You need to consider the case where the vector doesn't have two items.

I'd use iterator adapters like Iterator::rev and Iterator::take and then finish with Iterator::sum:

let sum = stored_nums.iter().rev().take(2).sum();
stored_nums.push(sum);

This allows you to avoid explicit handling of cases where the vector / slice / iterator is too short but the code still deals with it implicitly.

---

You could also directly index into the slice:

let len = stored_nums.len();
let sum = stored_nums[len - 1] + stored_nums[len - 2];
stored_nums.push(sum);

This will panic if there are less than 2 elements, however.

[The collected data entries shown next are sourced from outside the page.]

theorem execRunDiscard_keeps {z : State} {s} (h1 : Keeps z (s)) : outcomeAll (Keeps z) (execRunDiscard s) := by
  unfold execRunDiscard
  with_reducible refine outcomeAll_next ?_
  with_reducible apply mailbox_keeps
  · intro _ _
    with_reducible exact runDiscard_keeps (by assumption)
  · with_reducible assumption

theorem execJwrite_keeps {z : State} {s} (h1 : Keeps z (s)) : outcomeAll (Keeps z) (execJwrite s) := by
  unfold execJwrite
  with_reducible refine outcomeAll_next ?_
  with_reducible apply mailbox_keeps
  · intro _ _
    with_reducible exact jwrite_keeps (by assumption)
  · with_reducible assumption

theorem execSetSleep_keeps {z : State} {s} (h1 : Keeps z (s)) : outcomeAll (Keeps z) (execSetSleep s) := by
  unfold execSetSleep
  with_reducible refine outcomeAll_next ?_
  with_reducible apply mailbox_keeps
  · intro _ _
    with_reducible exact mbEnd_keeps (Keeps.upd (by assumption) rfl rfl rfl rfl)
  · with_reducible assumption

theorem writeStwd_keeps {z : State} {x1 x2 s} (h3 : Keeps z (s)) : Keeps z (writeStwd x1 x2 s) := by
  unfold writeStwd
  extract_lets +onlyGivenNames v1
  clear_value v1
  extract_lets +onlyGivenNames v2
  have k2 : ∀ y1, Keeps z (v2 y1) := by
    intro _
    dsimp only [v2]
    with_reducible exact Keeps.upd (by assumption) rfl rfl rfl rfl
  clear_value v2
  split
  · extract_lets +onlyGivenNames v3
    have k3 : Keeps z (v3) := by
      dsimp only [v3]
      with_reducible apply k2
    clear_value v3
    with_reducible refine Keeps.iteK ?_ ?_
    · with_reducible exact mailboxGo_keeps (by assumption)
    · with_reducible assumption
  · with_reducible apply k2
  · with_reducible apply k2
  · with_reducible apply k2
  · with_reducible apply k2
  · with_reducible apply k2
  · with_reducible apply k2
  · with_reducible assumption

theorem execSensors_keeps {z : State} {s} (h1 : Keeps z (s)) : outcomeAll (Keeps z) (execSensors s) := by
  unfold execSensors
  with_reducible refine outcomeAll_next ?_
  with_reducible apply mailbox_keeps
  · intro _ _
    with_reducible exact sensors_keeps (by assumption)
  · with_reducible assumption

/-! ### Manage -/

theorem request_keeps {z : State} {x1 s} (hf1 : ∀ y1, Keeps z (y1) → Keeps z (x1 y1)) (h2 : Keeps z (s)) : Keeps z (request x1 s) := by
  unfold request
  with_reducible refine Keeps.iteK ?_ ?_
  · with_reducible assumption
  · with_reducible apply hf1
    with_reducible exact fireModule_keeps (by assumption)

theorem respond_keeps {z : State} {x1 x2 s} (h3 : Keeps z (s)) : Keeps z (respond x1 x2 s) := by
  unfold respond
  with_reducible exact Keeps.upd (by assumption) rfl rfl rfl rfl

theorem monitor_keeps {z : State} {x1 s} (hf1 : ∀ y1, Keeps z (y1) → Keeps z (x1 y1)) (h2 : Keeps z (s)) : Keeps z (monitor x1 s) := by
  unfold monitor
  with_reducible apply request_keeps
  · intro _ _
    with_reducible refine Keeps.iteK ?_ ?_
    · with_reducible exact respond_keeps (by assumption)
    · with_reducible apply hf1
      with_reducible assumption
  · with_reducible assumption

theorem execGetpdr_keeps {z : State} {x1 s} (h2 : Keeps z (s)) : outcomeAll (Keeps z) (execGetpdr x1 s) := by
  unfold execGetpdr
  split
  · with_reducible refine outcomeAll_next ?_
    with_reducible apply monitor_keeps
    · intro _ _
      with_reducible exact respond_keeps (by assumption)
    · with_reducible assumption
  · with_reducible refine outcomeAll_next ?_
    with_reducible apply monitor_keeps
    · intro _ _
      with_reducible exact respond_keeps (by assumption)
    · with_reducible assumption

theorem setUpdate_keeps {z : State} {x1 s} (h2 : Keeps z (s)) : Keeps z (setUpdate x1 s) := by
  unfold setUpdate
  with_reducible exact Keeps.upd (by assumption) rfl rfl rfl rfl

theorem verifyStep_keeps {z : State} {x1 s} (h2 : Keeps z (s)) : Keeps z (verifyStep x1 s) := by
  unfold verifyStep
  extract_lets +onlyGivenNames v1
  clear_value v1
  with_reducible refine Keeps.iteK ?_ ?_
  · with_reducible exact respond_keeps (setUpdate_keeps (by assumption))
  · with_reducible exact respond_keeps (setUpdate_keeps (freeLock_keeps (by assumption)))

You could attempt to deal with the vector being too short in this case, but it's a bit verbose:

fn add_last_two(nums: &[u32]) -> Option<u32> {
    let len = nums.len();

    let idx_a = len.checked_sub(1)?;
    let idx_b = len.checked_sub(2)?;

    let a = nums.get(idx_a)?;
    let b = nums.get(idx_b)?;

    Some(a + b)
}

fn main() {
    let mut stored_nums: Vec<u32> = vec![0, 1];
    let sum = add_last_two(&stored_nums).unwrap_or(0);
    stored_nums.push(sum);
}

---

Note that it might be nicer to use a Fibonacci iterator and just collect that into a Vec.

You can use a reverse iterator on the Vec:

let (n1, n2) = {
    let mut rev_iter = stored_nums.iter().rev();
    (rev_iter.next().unwrap().clone(), rev_iter.next().unwrap().clone())
};
stored_nums.push(n1 + n2);